Was die Frauen an diesem Nachmittag erleben, ist nicht nur eine
subjektive Emotion, sondern auch wissenschaftlich erwiesen: «Studien
zur tiergestützten Therapie belegen die Effektivität dieser Methode
in verschiedenen Bereichen, darunter die Betreuung von Personen mit
Demenz», sagt Christian Muth, Sprecher der Regionalgruppe
Rheinland-Pfalz/Saarland und Vorstand im Bundesverband Tiergestützte
Intervention (BTI).  Der physische Kontakt mit den Tieren führe zur
Freisetzung von Oxytocin, dem «Wohlfühlhormon», das beruhigend und
stressreduzierend wirke. Diese hormonelle Reaktion verbessere das
soziale Wohlbefinden und die Interaktion der Beteiligten. 

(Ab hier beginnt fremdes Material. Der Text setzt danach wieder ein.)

-- ==== Sys2Proof/Machine/Sequencer.lean ====
section
/-! DEFINITION. Dispatch, prediction, speculation, run-ahead and commit (R161 to R176): how an instruction
enters the sequencer's window, and how the oldest one is carried out. -/

namespace Sys2Proof.Machine

/-- What the oldest uncommitted instruction does, by its opcode (R191 to R210). -/
def evalOp (c : CellId) (e : InFlight) (s : State) : Eval :=
  match e.ins.op with
  | .alu => evalAlu c e s
  | .alui => evalAlui c e s
  | .mul => evalMul c e s
  | .movi => evalMovi c e s
  | .ld => evalLd c e s
  | .st => evalSt c e s
  | .ldo => evalLdo c e s
  | .sto => evalSto c e s
  | .spf => evalSpf c e s
  | .dld => evalDld c e s
  | .dldm => evalDldm c e s
  | .dsto => evalDsto c e s
  | .dsetw => evalDsetw c e s
  | .dgetw => evalDgetw c e s
  | .br => evalBr c e s
  | .bloop => evalBloop c e s
  | .jal => evalJal c e s
  | .jalr => evalJalr c e s
  | .csrr => evalCsrr c e s
  | .csrw => evalCsrw c e s
  | .nop => evalNop c e s
  | .brk => evalBrk c e s
  | .tret => evalTret c e s
  | .sempost => evalSempost c e s
  | .semwait => evalSemwait c e s
  | .sempostr => evalSempostr c e s
  | .qpush => evalQpush c e s
  | .qpop => evalQpop c e s
  | .qcnt => evalQcnt c e s
  | .qmark => evalQmark c e s
  | .qrewind => evalQrewind c e s
  | .qrel => evalQrel c e s
  | .sxgo => evalSxgo c e s
  | .mma => evalMma c e s
  | .mmat => evalMmat c e s
  | .gfill => evalGfill c e s
  | .mmv => evalMmv c e s
  | .mxld => evalMxld c e s
  | .mxst => evalMxst c e s
  | .vadd => evalVadd c e s
  | .vsub => evalVsub c e s
  | .vmul => evalVmul c e s
  | .vfma => evalVfma c e s
  | .vfmaw => evalVfmaw c e s
  | .vmin => evalVmin c e s
  | .vmax => evalVmax c e s
  | .vcmp => evalVcmp c e s
  | .vsel => evalVsel c e s
  | .vmov => evalVmov c e s
  | .vabs => evalVabs c e s
  | .vneg => evalVneg c e s
  | .vcvt => evalVcvt c e s
  | .fexp2 => evalFexp2 c e s
  | .flog2 => evalFlog2 c e s
  | .frcp => evalFrcp c e s
  | .frsq => evalFrsq c e s
  | .rsum => evalRsum c e s
  | .rsumd => evalRsumd c e s
  | .rssq => evalRssq c e s
  | .rmax => evalRmax c e s
  | .rmin => evalRmin c e s
  | .ramax => evalRamax c e s
  | .rfstore => evalRfstore c e s
  | .rfclr => evalRfclr c e s
  | .vsmax => evalVsmax c e s
  | .vsmon => evalVsmon c e s
  | .vsmfin => evalVsmfin c e s
  | .hvsub => evalHvsub c e s
  | .eqnx => evalEqnx c e s
  | .bar => evalBar c e s
  | .phase => evalPhase c e s
  | .fence => evalFence c e s
  | .isync => evalIsync c e s
  | .yield => evalYield c e s

/-- The same, where an instruction of class SER first waits for every Harvest submit of its cell (R165). -/
def evalIns (c : CellId) (e : InFlight) (s : State) : Eval :=
  if e.ins.op.ser && s.hvBusy c then .wait s else evalOp c e s

/-! ### Prediction (R169) -/

/-- Whether an instruction writes scalar register r. -/
def Ins.writes (i : Ins) (r : BitVec 5) : Bool :=
  r != 0 &&
  match i.op with
  | .alu | .alui | .mul | .movi | .ld | .ldo | .dgetw | .jal | .jalr | .csrr | .qpop | .qcnt | .eqnx =>
    i.f.rd == r
  | .rfstore => i.f.rd == r
  | .bloop => i.f.ra == r
  | _ => false

/-- The entry of the loop table for a BLOOP (R169). -/
def loopIdx (pc : Word) : Nat := pc.toNat / 8 % 32

/-- How often a loop's BLOOP has run, with its uncommitted ones, when the next one is dispatched. -/
def Cell.loopRuns (x : Cell) (pc : Word) : Nat :=
  x.trips.get (fun _ => 0) pc.toNat + (x.window.filter (fun e => e.ins.op == .bloop && e.pc == pc)).length

/-- The prediction of a BLOOP whose counter is pending (R169): taken until the trip count of the last
completed run is reached. -/
def Cell.loopPredict (x : Cell) (pc : Word) : Bool :=
  match x.loops.find? (fun l => l.1 == loopIdx pc) with
  | some (_, a, n) => if a = pc then decide (x.loopRuns pc + 1 < n) else true
  | none => true

/-- The trip count kept for a BLOOP that has committed (R169). -/
def Cell.loopDone (x : Cell) (pc : Word) (taken : Bool) : Cell :=
  let n := x.trips.get (fun _ => 0) pc.toNat + 1
  if taken then { x with trips := x.trips.set (fun _ => 0) pc.toNat n }
  else { x with trips := x.trips.set (fun _ => 0) pc.toNat 0, loops := x.loops.insert (loopIdx pc) (pc, n) }

/-- Where the sequencer fetches after an instruction at pc, if it can tell (R169, R191, R193): the address, and
the return stack after it. A BR with cond AL is predicted taken. A direction read from a bhint, or statically, is a prediction. -/
def Cell.predict (x : Cell) (pc : Word) (i : Ins) (pending : Bool) : Option Word × List Word :=
  let next := nextPc pc i.op
  let target := relTarget pc i.f.imm32
  match i.op with
  | .br =>
    let taken := if i.f.func = 0 || i.f.rd = 1 then true else if i.f.rd = 2 then false else i.f.imm32.getLsbD 31
    (some (if taken then target else next), x.retStack)
  | .bloop =>
    let taken := if pending then x.loopPredict pc else (bloopNext x i.f).2
    (some (if taken then target else next), x.retStack)
  | .jal => (some target, if i.f.rd = 0 then x.retStack else (next :: x.retStack).take 8)
  | .jalr => if i.f.func = 1 then (x.retStack.head?, x.retStack.drop 1) else (none, x.retStack)
  | .tret => (none, x.retStack)
  | o => (if o.ser then none else some next, x.retStack)

/-! ### The oldest instruction -/

/-- A prediction of a BLOOP that its resolution did not bear out: the address it goes to in truth
(R172). -/
def Cell.mispredicted (x : Cell) (e : InFlight) : Option Word :=
  match e.pred with
  | none => none
  | some p =>
    let r := bloopNext x e.ins.f
    if p.taken = r.2 then none
    else some (if r.2 then relTarget e.pc e.ins.f.imm32 else nextPc e.pc .bloop)

/-- The unresolved BLOOPs. -/
def Cell.unresolved (x : Cell) : Nat := (x.window.filter (fun e => e.pred.isSome)).length

/-- Whether a BLOOP's counter is pending (R169): an uncommitted earlier instruction writes it. -/
def Cell.counterPending (x : Cell) (i : Ins) : Bool :=
  i.op == .bloop && bloopOk i.f && x.window.any (fun e => e.ins.writes i.f.ra)

/-- Whether a speculative array instruction finds too few free physical accumulators for its span (R91, R170). -/
def Cell.physHeld (x : Cell) (i : Ins) : Bool :=
  x.unresolved != 0 && i.op.queue == some .mx && decide (4 < x.accSpans.sum + spanOf i)

/-- Whether a limit on speculation holds an instruction back (R170). -/
def Cell.specHeld (x : Cell) (i : Ins) : Bool :=
  if x.counterPending i && 2 ≤ x.unresolved then true
  else if !i.op.tensor then false
  else if x.window.any (fun e => e.ins.op.branch) then true
  else if x.unresolved = 0 then false
  else
    !i.op.speculates || !bitB (x.reg CR.SQ_CTRL) 6 || x.inHandler || 16 ≤ specCount x.window ||
      (i.op == .mmv && 2 ≤ ((x.window.filter (fun e => e.spec && e.ins.op == .mmv)).length)) ||
      x.physHeld i

/-- Whether the queue of a tensor instruction is full (R164). -/
def Cell.queueFull (x : Cell) (i : Ins) : Bool :=
  match i.op.queue with
  | none => false
  | some k => k.entries ≤ x.queueLen k

/-! ### Stalls of the sequencer (R174, R183) -/

/-- The instructions of the sequencer that stall it while they wait (R165, R174): a SEMWAIT, a conveyor read, a scalar
load, a YIELD. -/
def Op.stalling : Op → Bool
  | .semwait | .qpop | .ld | .dldm | .yield => true
  | _ => false

/-- Whether the oldest instruction stalls the sequencer. -/
def Cell.stallsAtHead (x : Cell) : Bool :=
  match x.head with
  | none => false
  | some e => e.fault.isNone && e.wrong.isNone && e.ins.op.stalling && (e.waited.isSome || e.stalls)

/-- Whether one of the instructions of the sequencer in a list stalls it, while tensor instructions before it are still in
their queues: each is tried, in a state that is then dropped, on what those before it leave. -/
def State.stallsIn : List InFlight → CellId → State → Bool
  | [], _, _ => false
  | e :: w, c, s =>
    if e.fault.isSome || e.pred.isSome || e.wrong.isSome then false
    else if e.ins.op.tensor then State.stallsIn w c s
    else match evalIns c e (s.modCell c (fun x => { x with window := [e] })) with
      | .done s _ _ => State.stallsIn w c s
      | .wait _ _ => e.ins.op.stalling
      | .fault _ _ => false

/-- Whether an instruction of the sequencer stalls it behind a tensor instruction that is not yet complete. -/
def State.stallsBehind (s : State) (c : CellId) : Bool :=
  match (s.cell c).window with
  | [] => false
  | e :: w => e.ins.op.tensor && State.stallsIn w c s

/-- Whether the sequencer is in a stall that run-ahead can use (R174): an instruction waits for a semaphore, a
conveyor item or a load, or the one that it fetched found its queue full. -/
def State.raStalled (s : State) (c : CellId) : Bool :=
  let x := s.cell c
  let yields := match x.head with
    | none => false
    | some e => e.ins.op == .yield
  (x.stallsAtHead && !yields) || s.stallsBehind c || (!x.window.isEmpty && x.stuck.any x.queueFull)

/-- After a commit with others still in flight: run-ahead and a stall of dispatch go on only while what they wait for does
(R174, R175, R183). -/
def State.recheck (s : State) (c : CellId) : State :=
  let x := s.cell c
  if x.window.isEmpty || (x.stuck.isNone && x.runahead.isNone) then s
  else
    let s := s.modCell c (fun x => { x with
      stuck := x.stuck.filter (fun i =>
        x.queueFull i || x.specHeld i || (i.op.tensor && x.lent) || x.stallsAtHead || s.stallsBehind c) })
    if s.raStalled c then s else s.modCell c (fun x => { x with runahead := none })

/-- The oldest uncommitted instruction carried out as far as it goes: it commits, waits, or holds its
fault. A halt that a CSRW has requested follows the commit (R182). The Bool says that it committed. -/
def State.stepHead (s : State) (c : CellId) : State × Bool :=
  match (s.cell c).head with
  | none => (s, false)
  | some e =>
    if !(s.cell c).running || e.fault.isSome || e.wrong.isSome then (s, false)
    else match (s.cell c).mispredicted e with
      | some w => (s.modCell c (fun x => x.modHead (fun e => { e with wrong := some w })), false)
      | none =>
        match evalIns c e s with
        | .done s jump post =>
          let s := s.commitHead c (((s.cell c).head).getD e) jump post
          let s := if e.ins.op = .bloop then s.modCell c (fun x => x.loopDone e.pc jump.isSome) else s
          (if bitB ((s.cell c).reg CR.SQ_CTRL) 1 then s.haltNow c else s.recheck c, true)
        | .wait s k =>
          (s.modCell c (fun x => x.modHead (fun e => { e with waited := k.or e.waited, stalls := true })), false)
        | .fault s f => (s.modCell c (fun x => x.faultHead f), false)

Gerade Esel, die ein stark ausgeprägtes soziales Verhalten aufwiesen,
seien besonders interessant für die Tiergestützte Intervention. Die
Klienten lernten, durch tiefgründige Kommunikation das Vertrauen des
Esels zu gewinnen. «Dieser Prozess fördert das soziale Verständnis
und die emotionale Kompetenz, besonders bei Senioren, und kann daher
eine sehr bereichernde Erfahrung sein», meint Muth. Es sei jedoch
wichtig, dass solche Aktivitäten unter professioneller Anleitung
durchgeführt werden, um die Sicherheit und das Wohl der Tiere und
Menschen zu gewährleisten.

Darauf legt auch Kathrin Bach Wert. Deshalb hat sie nach einem
Studium der Germanistik und Sozialpsychologie und einer
Steinmetz-Ausbildung auch noch eine Fortbildung zur Fachkraft für
tiergestützte Interventionen absolviert. Und das Wohlergehen ihrer
Vierbeiner, die allesamt aus dem Tierschutz stammen, nicht mehr
«gebraucht» wurden oder getötet werden sollten, liegt ihr besonders
am Herzen. «Ich will ihnen ein schönes Leben bieten», sagt sie. Die
56-Jährige ist überzeugt, dass auch die Esel die Begegnungen
genießen: «Als hier zu Corona-Zeiten keiner her durfte, haben sie
richtig gelitten und hatten Langeweile!» Das klassische Eselreiten
bietet Bach aber nicht an. «Das wäre übergriffig, das wollen die
Tiere nicht.» Nur wenn das Kinderhospiz komme, mache sie eine
Ausnahme: Damit die behinderten oder sterbenskranken Kinder noch
einmal ein besonderes Fühlen und Spüren auf dem Esel erleben
könnten. 

Ein kleines Geheimnis, das vor allem Kinder begeistert nutzen,
berichtet Kathrin Bach auch den Gästen aus der katholischen
Kirchengemeinde: Tatsächlich sei es nämlich so, dass der Wunsch, den
man einem Esel heimlich in seine langen Ohren flüstere, in Erfüllung
gehe. Nicht nur Linda Walter probiert das aus, sondern auch Gisela
Frey (60). «Er hat schön zugehört», sagt sie danach lächelnd.
«Hoffentlich geht es in Erfüllung - es wäre wirklich ein
Herzenswunsch.»

Ob es klappen wird, wird sich wohl erst in Zukunft zeigen. Die
Hoffnung von Gemeindereferentin und Seelsorgerin Christine Mick hat
sich jedenfalls schon erfüllt: «Viele der Frauen sind verwitwet und
allein», berichtet sie. «Ich wollte ihnen einfach ein Stück
Lebensfreude geben in dem manchmal oft einsamen Alltag.»